Шуга исчезнет еще до того, как задумается о волокнах мяса, он вообще будет думать о мясе где-то до семи вечера, а прежде на лице Фотографа вылезет его личная досада, он тоже задумается о том, что слишком много сказал, после данного Шуге адреса «У». «Если есть жизнь, то уже ничего и не надо», – мило как-то и в то же время сердито он окликнет навязчивых попрошаек, сбросив им скопившуюся мелочь. Как же быстро забывается то, о чем трудно думать. Мимо снежных горок, что по обочинам дорог, по колотому льду московских тротуарных путей, спешит зеленый пешеход, и уж фонари начинают зажигаться над всем происходящим, а он все без устали толкается. Он всегда знал, что честь города спрятана в залах суда и блестяще вымытых туалетах, но ему, как не совсем коренному, до сих пор непонятно, при чем тут наличие рекламных щитов и всевозможных забегаловок с надписями «дальневосточное» и отчего-то с берегов некубинской Кубы. Хотя к весне, когда талый снег превратится в грязь в его дворе появятся неизвестные – временные люди, их будет больше десяти, они явятся, чтобы перекрасить старую помойку в еще один бессмысленный цвет – цвет нового года. Ну, а если по существу смотреть на все происходящее сверху, то телодвижения Бороды напоминают подпрыгивание удовлетворенной блохи, вот-вот буквально в секунду все и произошло, возможно, и вправду что-то было, как-то он странно выполз из Звонарного переулка, источая пропаренную безмятежность после Сандуновских бань. Прошмыгнув в параллели, что шли перпендикулярно Рождественскому бульвару, беспредельно продумывал сюжет своего раскаяния, не то таился перебежками, пробуя горячий пирожок. Подумав в уголке над развратностью мягких методов, и прочих ограничивающих предрассудков, рискнул в сторону театральных путей, уже на ходу надкусывая крошечное русское яблочко. Казалось, что «Бороду» с нетерпением ждали, и он также пребывал в ожидании заветной встречи. Было еще много того, что поначалу не совсем ясно чувствуется, он доберется до ключевого пространства, слегка запыхавшись, чтобы со страстью воскликнуть: «Вот! Нашел!», – указывая на место, где расположено правое полушарие головного мозга. В то время как Ключ был не очень рад его видеть.
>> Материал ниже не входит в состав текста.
-- ==== Sys2Proof/Laws/KeptTracker.lean ====
section
/-! SUPPORT. The Axle Tracker and CLOSING: a crossing taken, a passage started, a passage ended and closed, and what each leaves of the site state. -/

namespace Sys2Proof.Machine

set_option Elab.async false

variable {x : Fixed} {s : State}

/-! ### Marks (R45 to R47) -/

theorem length_insertMark (m : MarkEntry) (l : List MarkEntry) : (insertMark m l).length = l.length + 1 := by
  induction l with
  | nil => rfl
  | cons a l ih =>
    unfold insertMark
    split
    · rfl
    · simp [ih]

/-- A mark taken leaves at most one entry per window and bound (R47). -/
theorem nodup_noteMark (m : MarkEntry) (l : List MarkRecord) (h : (l.map fun y => (y.window, y.bound)).Nodup) :
    ((noteMark m l).map fun y => (y.window, y.bound)).Nodup := by
  unfold noteMark
  split
  · rw [List.map_map]
    refine (congrArg List.Nodup (List.map_congr_left fun y _ => ?_)).mpr h
    dsimp only [Function.comp]
    split <;> rfl
  · next hn =>
    rw [List.map_append, List.nodup_append]
    refine ⟨h, List.nodup_cons.mpr ⟨List.not_mem_nil, List.nodup_nil⟩, fun a ha b hb hab => hn ?_⟩
    obtain ⟨y, hy, rfl⟩ := List.mem_map.mp ha
    rw [List.map_singleton, List.mem_singleton] at hb
    rw [hb, Prod.mk.injEq] at hab
    exact List.any_eq_true.mpr ⟨y, hy, by simp [hab.1, hab.2]⟩

theorem kept_takeMark (h : Kept x s) : Kept x s.takeMark := by
  unfold State.takeMark
  split
  · exact h
  · next p hp =>
    split
    · exact h
    · next m rest hm =>
      refine kept_pulseLines (kept_onAxle (kept_onPassage h fun q hq => ?_) m.axle
        (fun a => { a with marks := noteMark m a.marks }) fun a ha => ⟨ha.history, nodup_noteMark m _ ha.marks⟩) _
      obtain rfl : p = q := by rw [hp] at hq; exact Option.some.inj hq
      have hw := h.passage p hp
      exact { hw with marks := by have := hw.marks; rw [hm] at this; simp at this ⊢; omega }

theorem kept_takeDueMarks (n : Nat) (h : Kept x s) : Kept x (s.takeDueMarks n) := by
  induction n generalizing s with
  | zero => exact h
  | succ n ih =>
    unfold State.takeDueMarks
    split
    · exact ih (kept_takeMark h)
    · exact h

theorem kept_enterMark (h : Kept x s) (i : Nat) (t : LoopTime) (m : NewMark) : Kept x (s.enterMark i t m) := by
  unfold State.enterMark
  split
  · exact h
  · next p hp =>
    split
    · next hl =>
      refine kept_takeDueMarks _ (kept_onPassage h fun q hq => ?_)
      obtain rfl : p = q := by rw [hp] at hq; exact Option.some.inj hq
      exact { h.passage p hp with marks := by rw [length_insertMark]; omega }
    · exact kept_onPassageCounters h _

theorem kept_scheduleMarks (h : Kept x s) (i : Nat) (e : HistEntry) : Kept x (s.scheduleMarks i e) := by
  unfold State.scheduleMarks
  split
  · exact h
  · extract_lets t
    have a : Kept x t := kept_onPassage h fun p hp =>
      { h.passage p hp with marks := Nat.le_trans (List.length_filter_le _ _) (h.passage p hp).marks }
    split
    · exact a
    · exact kept_forEach _ (fun m _ ht => kept_enterMark ht _ _ m) a

/-! ### Axles (R36 to R42) -/

theorem kept_setAxleSpeed (h : Kept x s) (i : Nat) (t : LoopTime) (v : Option Nat) : Kept x (s.setAxleSpeed i t v) := by
  have a := kept_onAxle h i fun y => { y with reference := some ⟨t, timeDiff s.now t⟩, speed := v }
  exact kept_onAxt a a.crossings

theorem kept_resolveSpacing (h : Kept x s) (i : Nat) : Kept x (s.resolveSpacing i) := by
  unfold State.resolveSpacing
  split
  · split
    · exact kept_segmentAttempt (kept_onAxle h _ _) _
    · exact h
  · exact h

theorem kept_referenceCrossing (h : Kept x s) (i : Nat) (e : HistEntry) : Kept x (s.referenceCrossing i e) := by
  unfold State.referenceCrossing
  split
  · split
    · exact kept_resolveSpacing (kept_setAxleSpeed h _ _ _) _
    · exact h
  · exact h

theorem kept_handOn (h : Kept x s) (i : Nat) (e : HistEntry) : Kept x (s.handOn i e) :=
  kept_scheduleMarks (kept_winCrossing h _ _) _ _

/-- A crossing joins a history of two at most (R38). -/
theorem length_joinCrossing (e : HistEntry) (l : List HistEntry) : (joinCrossing e l).length ≤ 2 := by
  simp [joinCrossing]
  omega

theorem kept_moveAxle (h : Kept x s) (i : Nat) (c : Crossing) (b : Bool) : Kept x (s.moveAxle i c b) := by
  unfold State.moveAxle
  split
  · exact h
  · exact kept_handOn (kept_referenceCrossing (kept_onAxle h i (recordCrossing (s.entryFor i c) b)
      fun a ha => ⟨length_joinCrossing _ _, ha.marks⟩) _ _) _ _

theorem kept_refuseCrossing (h : Kept x s) : Kept x s.refuseCrossing := kept_suspectPassage (kept_onPassageCounters h _)

/-- A count that keeps the first law keeps everything. -/
theorem kept_count (h : Kept x s) (a : Applied) (k : Nat) (hc : ∀ p, s.passage = some p → (countCrossing a k p).Within) :
    Kept x (s.count a k) := by
  have b := kept_onPassage h (f := countCrossing a k) hc
  exact kept_onAxt b b.crossings

/-- The rule and the counts of a crossing agree: what the rule decides keeps the first law (R32 to R34). -/
theorem within_forward {p : Passage} {c : Crossing} {i : Nat} (h : p.Within) (hr : crossingRule p c = .forward i) :
    (countCrossing (.forward i) (entryPlace p.dir c.wt) p).Within := by
  have hk := place_of_four p.dir c.wt
  unfold crossingRule at hr
  dsimp only at hr
  split at hr
  · exact { h with counts := ordered_forward h.counts hk hr }
  · unfold backwardRule at hr
    split at hr
    · cases hr
    · split at hr <;> cases hr

theorem within_backward {p : Passage} {c : Crossing} {i : Nat} (h : p.Within) (hr : crossingRule p c = .backward i) :
    (countCrossing (.backward i) (entryPlace p.dir c.wt) p).Within := by
  have hk := place_of_four p.dir c.wt
  unfold crossingRule at hr
  dsimp only at hr
  split at hr
  · unfold forwardRule at hr
    split at hr
    · split at hr
      · cases hr
      · split at hr <;> cases hr
    · split at hr <;> cases hr
  · exact { h with counts := ordered_backward h.counts hk hr }

theorem within_entered {p : Passage} {c : Crossing} {n : Nat} (h : p.Within) (hr : crossingRule p c = .entered n) :
    (createAxle n c (countCrossing (.entered n) (entryPlace p.dir c.wt) p)).Within := by
  have hk := place_of_four p.dir c.wt
  unfold crossingRule at hr
  dsimp only at hr
  split at hr
  · obtain ⟨rfl, ho⟩ := ordered_entered h.counts hk hr
    have ha := h.axles
    unfold createAxle
    split
    · next hn =>
      exact { h with
        counts := ho
        axles := by simp only [countCrossing, List.length_append, List.length_cons, List.length_nil]; omega
        records := fun a ha => by
          rcases List.mem_append.mp ha with ha | ha
          · exact h.records a ha
          · rw [List.mem_singleton.mp ha]
            exact ⟨by simp [AxleRecord.created], List.nodup_nil⟩ }
    · next hn =>
      exact { h with
        counts := ho
        axles := by simp only [countCrossing]; omega }
  · unfold backwardRule at hr
    split at hr
    · cases hr
    · split at hr <;> cases hr

theorem kept_applyCrossing (h : Kept x s) (c : Crossing) : Kept x (s.applyCrossing c) := by
  unfold State.applyCrossing
  split
  · exact h
  · next p hp =>
    have hw := h.passage p hp
    have only : ∀ q, s.passage = some q → p = q := fun q hq => by rw [hp] at hq; exact Option.some.inj hq
    dsimp only
    split
    · exact kept_refuseCrossing h
    · next n hr =>
      have a : Kept x ((s.onPassage fun q => createAxle n c (countCrossing (.entered n) (entryPlace p.dir c.wt) q)).onAxt
          fun y => { y with countsFresh := true }) :=
        let b := kept_onPassage h (f := fun q => createAxle n c (countCrossing (.entered n) (entryPlace p.dir c.wt) q))
          fun q hq => only q hq ▸ within_entered hw hr
        kept_onAxt b b.crossings
      have e : (s.count (crossingRule p c) (entryPlace p.dir c.wt)).onPassage (createAxle n c)
          = (s.onPassage fun q => createAxle n c (countCrossing (.entered n) (entryPlace p.dir c.wt) q)).onAxt
            fun y => { y with countsFresh := true } := by
        rw [hr]
        simp [State.count, State.onPassage, State.onAxt, hp]
      rw [e]
      exact a
    · next i hr =>
      exact kept_moveAxle (kept_count h _ _ fun q hq => only q hq ▸ hr ▸ within_forward hw hr) _ _ _
    · next i hr =>
      exact kept_moveAxle (kept_count h _ _ fun q hq => only q hq ▸ hr ▸ within_backward hw hr) _ _ _

/-! ### Filters and the crossing taken (R25, R30, R31, R43, R44) -/

theorem kept_countLate (h : Kept x s) (c : Crossing) : Kept x (s.countLate c) := by
  unfold State.countLate
  split
  · exact kept_onPassageCounters h _
  · exact h

theorem kept_noteOrder (h : Kept x s) (t : LoopTime) : Kept x (s.noteOrder t) :=
  kept_onPassage h fun p hp => { h.passage p hp with }

theorem kept_setPulse (h : Kept x s) (w : Transducer) (d : Direction) (f : Passage → Option LoopTime) :
    Kept x (s.onPassage fun p => setPulseRecord w d (f p) p) :=
  kept_onPassage h fun p hp => { h.passage p hp with }

theorem kept_passFilters (h : Kept x s) (c : Crossing) : Kept x (s.passFilters c) :=
  kept_setPulse (kept_noteOrder h _) c.wt c.dir fun _ => some c.time

theorem kept_filterCrossing (h : Kept x s) (c : Crossing) : Kept x (s.filterCrossing c) := by
  unfold State.filterCrossing
  split
  · exact h
  · split
    · exact kept_refuseCrossing h
    · split
      · exact kept_onPassageCounters (kept_noteOrder h _) _
      · exact kept_applyCrossing (kept_passFilters h c) c

theorem kept_endTimers (h : Kept x s) (a b : Nat) : Kept x (s.onPassage (endTimers a b)) :=
  kept_onPassage h fun p hp => { h.passage p hp with }

theorem kept_trackCrossing (h : Kept x s) (c : Crossing) : Kept x (s.trackCrossing c) :=
  kept_endTimers (kept_filterCrossing (kept_countLate h c) c) _ _

/-! ### A passage starts (R27, R28) -/

theorem within_begun (n : Nat) (c : Crossing) (b : Bool) : (Passage.begun n c b).Within where
  counts := ⟨Nat.le_refl _, Nat.le_refl _, Nat.le_refl _, Nat.le_refl _, Nat.zero_le _⟩
  axles := rfl
  records := fun _ ha => nomatch ha
  marks := Nat.zero_le _
  contexts := Nat.zero_le _
  vehicles := Nat.zero_le _

theorem kept_openPassage (h : Kept x s) (c : Crossing) : Kept { x with current := true } (s.openPassage c) :=
  { h with
    current := rfl
    passage := fun p hp => by cases hp; exact within_begun _ _ _
    alarms := Nat.zero_le _ }

theorem kept_markPassage (h : Kept x s) : Kept x s.markPassage :=
  kept_onPassage h fun p hp => { h.passage p hp with }

theorem kept_lossAtStart (h : Kept x s) : Kept x s.lossAtStart := by
  unfold State.lossAtStart
  split
  · exact h
  · exact kept_startLoss h

/-- A passage starts: PASSAGE with a passage context (R28). -/
theorem kept_startPassage (h : Kept x s) (c : Crossing) :
    Kept { x with site := .passage, current := true } (s.startPassage c) := by
  have a := kept_equipmentSince (kept_openPassage h c) s
  have b := kept_applyCrossing (kept_passFilters (kept_countLate a c) c) c
  have d := kept_markPassage (kept_lossAtStart (kept_changeSite b .passage))
  exact kept_judgeLines (kept_endTimers (kept_takeSlot (kept_openShutters d) _) _ _)

theorem kept_strayCrossing (h : Kept x s) : Kept x s.strayCrossing := by
  have a := kept_onAxtCounters h fun c => { c with stray := bump c.stray }
  unfold State.strayCrossing
  dsimp only
  split
  · exact kept_onAxt a a.crossings
  · exact a

/-- The site state after a step, with whether a check runs and a passage is current as the site state decides (R48, R169, R178). -/
def Fixed.at (x : Fixed) (y : SiteState) : Fixed := { x with site := y, running := y == .checking, current := passageSite y }

/-- Coupled fixed fields are those of their own site state. -/
theorem Fixed.Fits.at_site (hx : x.Fits) : x.at x.site = x := by
  obtain ⟨h1, h2⟩ := hx
  cases x
  simp only [Fixed.at] at *
  subst h1 h2
  rfl

/-- Fixed fields of a site state are coupled. -/
theorem fits_at (x : Fixed) (y : SiteState) : (x.at y).Fits := ⟨rfl, rfl⟩

/-- A crossing that starts a passage or is stray (R27). -/
theorem kept_takeCrossing (h : Kept x s) (hx : x.Fits) (c : Crossing) :
    Kept x (s.takeCrossing c) ∨ ((x.site = .armed ∨ x.site = .checking) ∧ Kept (x.at .passage) (s.takeCrossing c)) := by
  unfold State.takeCrossing
  split
  · next hs =>
    have e := h.site.symm.trans hs
    split
    · have a := kept_startPassage h c
      have hr : x.running = false := hx.2.trans (by rw [e]; rfl)
      have ea : ({ x with site := .passage, current := true } : Fixed) = x.at .passage := by
        simp only [Fixed.at, hr]; rfl
      exact .inr ⟨.inl e, ea ▸ a⟩
    · exact .inl (kept_strayCrossing h)
  · next hs =>
    have e := h.site.symm.trans hs
    split
    · exact .inr ⟨.inr e, kept_startPassage (kept_abortCheck h _) c⟩
    · exact .inl (kept_strayCrossing h)
  · exact .inl (kept_trackCrossing h c)
  · exact .inl (kept_onAxtCounters h _)
  · exact .inl h

theorem kept_takeHeadCrossing (h : Kept x s) (hx : x.Fits) :
    Kept x s.takeHeadCrossing ∨ ((x.site = .armed ∨ x.site = .checking) ∧ Kept (x.at .passage) s.takeHeadCrossing) := by
  unfold State.takeHeadCrossing
  split
  · exact .inl h
  · next c rest hq =>
    split
    · exact .inl h
    · have a : Kept x (s.onAxt fun a => { a with queue := rest }) :=
        kept_onAxt h (by have := h.crossings; rw [hq] at this; simp at this ⊢; omega)
      exact kept_takeCrossing a hx c

/-! ### The end of a passage and CLOSING (R44, R177) -/

/-- A passage ends: CLOSING (R44). -/
theorem kept_endPassage (h : Kept x s) (d : Disposition) : Kept { x with site := .closing } (s.endPassage d) := by
  have a : Kept x (s.onPassage (endedPassage s.now d)) := kept_onPassage h fun p hp =>
    { h.passage p hp with
      axles := by simpa [endedPassage] using (h.passage p hp).axles
      records := forall_map (fun a ha => ⟨ha.history, ha.marks⟩) _ (h.passage p hp).records
      marks := Nat.zero_le _
      contexts := Nat.zero_le _ }
  exact kept_judgeLines (kept_closeWaitClosing (kept_changeSite a .closing))

theorem kept_closingWork (h : Kept x s) : Kept x s.closingWork :=
  kept_sealPassage (kept_closingEvaluation (kept_finalise (kept_segmentAttempt (kept_outlierCheck h) _)))

theorem kept_clearPassage (h : Kept x s) : Kept { x with current := false } s.clearPassage := by
  unfold State.clearPassage
  split
  · next hp => exact { h with current := by rw [hp]; rfl }
  · exact { h with current := rfl, passage := fun p hp => absurd hp.symm (Option.some_ne_none p) }

theorem kept_closeToArmed (h : Kept x s) : Kept { x with site := .armed, current := false } s.closeToArmed := by
  have a := kept_enterArmed (kept_holdLines (kept_clearPassage h))
  exact kept_equipmentSince a s

theorem kept_closeToOffline (h : Kept x s) :
    Kept { x with site := .offline, current := false, free := false } s.closeToOffline :=
  kept_answerProgress (kept_equipmentSince (kept_enterOffline (kept_clearPassage h)) s) _ _ _

/-- CLOSING runs its steps and ends into ARMED or OFFLINE (R177). -/
theorem kept_runClosing (h : Kept x s) :
    Kept { x with site := .armed, current := false } s.runClosing
      ∨ Kept { x with site := .offline, current := false, free := false } s.runClosing := by
  have a := kept_closingWork h
  unfold State.runClosing
  dsimp only
  split
  · exact .inr (kept_closeToOffline a)
  · exact .inl (kept_closeToArmed a)

end Sys2Proof.Machine
end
– Ну, здравствуй, что так рано? Я же просил время оттянуть, светишься здесь как монитор.

– Я жжш… о разговорах нашенских.

Язык Ключа проскользнет по его же губам, он поманит Бороду к себе, указав маленьким кривым пальчиком его место. Гость пригнется всем телом, выдавая все свои индексы чувств, и через мгновенье Ключ прикажет ему: «Шепчи!». Борода страстно зашепчет, отчего Ключ как дернется, как разойдется:

– Как не спросил?!

– Друг мой, друг мой не спросил, я ему все передал, даже вша не повела! – почти извиняясь, уговаривал Борода.

– Да, какая такая вша? – застонал, опешивший Ключ, – ты как вопросы ставил?!
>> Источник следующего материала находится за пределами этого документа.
/-- An answer lands where the state stands. -/
theorem lands_answer {p : SiteState → Prop} (h : Kept x s) (hx : x.Fits) (hf : x.free = true) (hp : p x.site)
    (c : Nat) (t : Byte) (b : AnswerCode) (d : List Byte) : Lands x p (s.answer c t b d) :=
  (kept_answer_free h hf c t b d).landsAt x.site hp (Fixed.Fits.at_site (x := { x with free := false }) hx).symm

/-- An answer given while LIF is free lands where the state landed. -/
theorem Kept.answerAt {z : Fixed} (h : Kept z s) (hf : z.free = true) {p : SiteState → Prop} (y : SiteState) (hp : p y)
    (hz : ({ z with free := false } : Fixed) = ({ x with free := false } : Fixed).at y)
    (c : Nat) (t : Byte) (b : AnswerCode) (d : List Byte) : Lands x p (s.answer c t b d) :=
  (kept_answer_free h hf c t b d).landsAt y hp hz

/-! ### Reads -/

variable {p : SiteState → Prop} {tag : Byte} {args : List Byte}

theorem lands_readIdentity (h : Kept x s) (hx : x.Fits) (hf : x.free = true) (hp : p x.site) :
    Lands x p (readIdentity tag args s) :=
  lands_plain h hx hf hp _ _ _ fun _ => lands_answer h hx hf hp _ _ _ _

theorem lands_readStatus (h : Kept x s) (hx : x.Fits) (hf : x.free = true) (hp : p x.site) :
    Lands x p (readStatus tag args s) := by
  refine lands_arg h hx hf hp _ _ _ _ fun _ b => ?_
  split
  · exact lands_answer h hx hf hp _ _ _ _
  · exact lands_answer h hx hf hp _ _ _ _

theorem kept_clearFresh (h : Kept x s) : Kept x s.clearFresh := { h with }

theorem lands_readLive (h : Kept x s) (hx : x.Fits) (hf : x.free = true) (hp : p x.site) : Lands x p (readLive tag args s) :=
  lands_plain h hx hf hp _ _ _ fun _ => lands_answer (kept_clearFresh h) hx hf hp _ _ _ _

theorem lands_readTable (h : Kept x s) (hx : x.Fits) (hf : x.free = true) (hp : p x.site) :
    Lands x p (readTable tag args s) := by
  refine lands_arg h hx hf hp _ _ _ _ fun _ b => ?_
  split
  · exact lands_answer h hx hf hp _ _ _ _
  · split
    · exact lands_answer h hx hf hp _ _ _ _
    · exact lands_answer h hx hf hp _ _ _ _

theorem lands_readAlarms (h : Kept x s) (hx : x.Fits) (hf : x.free = true) (hp : p x.site) :
    Lands x p (readAlarms tag args s) := by
  refine lands_arg h hx hf hp _ _ _ _ fun _ b => ?_
  split
  · exact lands_answer h hx hf hp _ _ _ _
  · exact lands_answer h hx hf hp _ _ _ _

theorem lands_readSummaries (h : Kept x s) (hx : x.Fits) (hf : x.free = true) (hp : p x.site) :
    Lands x p (readSummaries tag args s) :=
  lands_plain h hx hf hp _ _ _ fun _ => lands_answer h hx hf hp _ _ _ _

/-! ### Reports and events -/

/-- A command that LIF held free stays in progress (R192). -/
theorem kept_holdCommand (h : Kept x s) (hf : x.free = true) (t : Byte) (j : Job) :
    Kept { x with free := false } (s.holdCommand t j) :=
  kept_onLif' h.drop rfl { h.lif with waits := fun _ => ((free_iff _).mp (h.free hf)).2 }

theorem lands_drop {t : State} (h : Kept { x with free := false } t) (hx : x.Fits) (hp : p x.site) : Lands x p t :=
  h.landsAt x.site hp (Fixed.Fits.at_site (x := { x with free := false }) hx).symm

theorem lands_readReport (h : Kept x s) (hx : x.Fits) (hf : x.free = true) (hp : p x.site) :
    Lands x p (readReport tag args s) := by
  refine lands_arg h hx hf hp _ _ _ _ fun _ b => ?_
  split
  · split
    · exact lands_answer h hx hf hp _ _ _ _
    · exact lands_answer h hx hf hp _ _ _ _
    · unfold State.beginRead
      dsimp only
      split
      · exact lands_answer (kept_onRps h (by rw [ring_onReport]; exact h.ring) (length_onReport ..)) hx hf hp _ _ _ _
      · split
        · exact lands_drop (kept_holdCommand h hf _ _) hx hp
        · exact (kept_loseAnswer h).lands hx hp
  · exact lands_answer h hx hf hp _ _ _ _

theorem kept_release (h : Kept x s) (n : Nat) : Kept x (s.onRps (Rps.release n)) :=
  kept_onRps h (by simpa [Rps.release, Rps.setSlot, Rps.setDetail] using h.ring)
    (by simp [Rps.release, Rps.setSlot, Rps.setDetail])

theorem lands_releaseReport (h : Kept x s) (hx : x.Fits) (hf : x.free = true) (hp : p x.site) :
    Lands x p (releaseReport tag args s) := by
  refine lands_arg h hx hf hp _ _ _ _ fun _ b => ?_
  split
  · exact lands_answer h hx hf hp _ _ _ _
  · split
    · exact lands_answer h hx hf hp _ _ _ _
    · exact lands_answer h hx hf hp _ _ _ _
    · split
      · exact lands_answer (kept_release h _) hx hf hp _ _ _ _
      · exact lands_answer h hx hf hp _ _ _ _

theorem lands_ackEvents (h : Kept x s) (hx : x.Fits) (hf : x.free = true) (hp : p x.site) :
    Lands x p (ackEvents tag args s) :=
  lands_arg h hx hf hp _ _ _ _ fun _ b => lands_answer (kept_onRps h (f := Rps.acknowledge b) h.ring) hx hf hp _ _ _ _

theorem lands_setEventMask (h : Kept x s) (hx : x.Fits) (hf : x.free = true) (hp : p x.site) :
    Lands x p (setEventMask tag args s) :=
  lands_arg h hx hf hp _ _ _ _ fun _ b =>
    lands_answer (kept_onRps h (f := Rps.setMask (BitVec.ofNat 13 b)) h.ring) hx hf hp _ _ _ _

theorem lands_clearOutputs (h : Kept x s) (hx : x.Fits) (hf : x.free = true) (hp : p x.site) :
    Lands x p (clearOutputs tag args s) :=
  lands_plain h hx hf hp _ _ _ fun _ => lands_answer (kept_clearOutputs h) hx hf hp _ _ _ _

theorem kept_testLines (h : Kept x s) (l : List (Option Bool)) : Kept x (s.testLines l) :=
  kept_judgeLines (kept_forEach _ (fun n _ ht => kept_onLine ht n _) h)

theorem lands_testOutputs (h : Kept x s) (hx : x.Fits) (hf : x.free = true) (hp : p x.site) :
    Lands x p (testOutputs tag args s) :=
  lands_arg h hx hf hp _ _ _ _ fun _ b => lands_answer (kept_testLines h b) hx hf hp _ _ _ _

/-! ### The store and the station -/

theorem lands_storeTables (h : Kept x s) (hx : x.Fits) (hf : x.free = true) (hp : p x.site) :
    Lands x p (storeTables tag args s) := by
  refine lands_arg h hx hf hp _ _ _ _ fun _ b => ?_
  have a : Kept x (s.onScu fun u => { u with store := some ⟨s.tables, s.identityToStore b.1 b.2⟩ }) := kept_onScu h rfl rfl
  exact lands_drop (kept_holdCommand a hf _ _) hx hp

theorem lands_changeStation (h : Kept x s) (hx : x.Fits) (hf : x.free = true) (hp : p x.site) (t : Byte) (n : Nat) :
    Lands x p (s.changeStation t n) := by
  unfold State.changeStation
  split
  · exact lands_drop (kept_handAnswer h _ rfl rfl (h.free hf)) hx hp
  · exact (kept_onLif h { h.lif with } id).lands hx hp

theorem lands_setStation (h : Kept x s) (hx : x.Fits) (hf : x.free = true) (hp : p x.site) :
    Lands x p (setStation tag args s) := by
  refine lands_arg h hx hf hp _ _ _ _ fun _ b => ?_
  split
  · exact lands_answer h hx hf hp _ _ _ _
  · exact lands_changeStation (kept_onLif h { h.lif with } id) hx hf hp _ _

/-! ### Site commands (R170, R174 to R176, R181) -/

/-- The site state a refusal of R170, R176 or R181 leaves when it does not come. -/
theorem site_of_refusal (h : Kept x s) :
    (s.refusal 6 = none → x.site = .offline) ∧ (s.refusal 9 = none → x.site = .armed)
      ∧ (s.refusal 10 = none → x.site = .passage) := by
  rw [← h.site]
  refine ⟨fun e => ?_, fun e => ?_, fun e => ?_⟩ <;>
    (simp only [State.refusal] at e; split at e <;> simp_all)

theorem at_checking (x : Fixed) (hx : x.Fits) (hs : passageSite x.site = false) :
    ({ x with site := .checking, running := true, free := false } : Fixed) = ({ x with free := false } : Fixed).at .checking := by
  have := hx.1.trans hs
  simp only [Fixed.at, this]
  rfl

theorem lands_start (h : Kept x s) (hx : x.Fits) (hf : x.free = true) :
    Lands x (fun y => y = x.site ∨ x.site = .offline ∧ y = .checking) (start tag args s) := by
  refine lands_plain h hx hf (.inl rfl) _ _ _ fun hr => ?_
  have hs := (site_of_refusal h).1 hr
  split
  · exact lands_answer (kept_onScu h rfl rfl) hx hf (.inl rfl) _ _ _ _
  · exact (kept_startSite h _).answerAt hf .checking (.inr ⟨hs, rfl⟩) (at_checking x hx (by rw [hs]; rfl)) _ _ _ _

theorem lands_runCheck (h : Kept x s) (hx : x.Fits) (hf : x.free = true) :
    Lands x (fun y => y = x.site ∨ x.site = .armed ∧ y = .checking) (runCheck tag args s) := by
  refine lands_plain h hx hf (.inl rfl) _ _ _ fun hr => ?_
  have hs := (site_of_refusal h).2.1 hr
  exact (kept_enterChecking h _).answerAt hf .checking (.inr ⟨hs, rfl⟩) (at_checking x hx (by rw [hs]; rfl)) _ _ _ _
– Как велели, к велено так и вставил… – в испуге оправдывался гость.

– Я тебя не про это спрашиваю! Я тебя о бумагах спрашиваю. Наглядно было или нет? Возможно, что он что-то почувствовал?

– Верьте мне! Я все сделал, как и сговаривали, но он так равнодушно отдал мне листовки, словно это его вовсе не трогает, позвольте, но он даже не спросил: что, куда, а главное зачем? Все молча, все молча! Я вам вот что скажу, знал он, что листовки с цифрами бутафория, знал подлец, что чушь все это!

– И что ж, даже ничего и не произнес, на возможность уйти? – от равнодушия Сахарного к происходящему Ключ тут же заболел, и сделалось ему пусто и бессмысленно.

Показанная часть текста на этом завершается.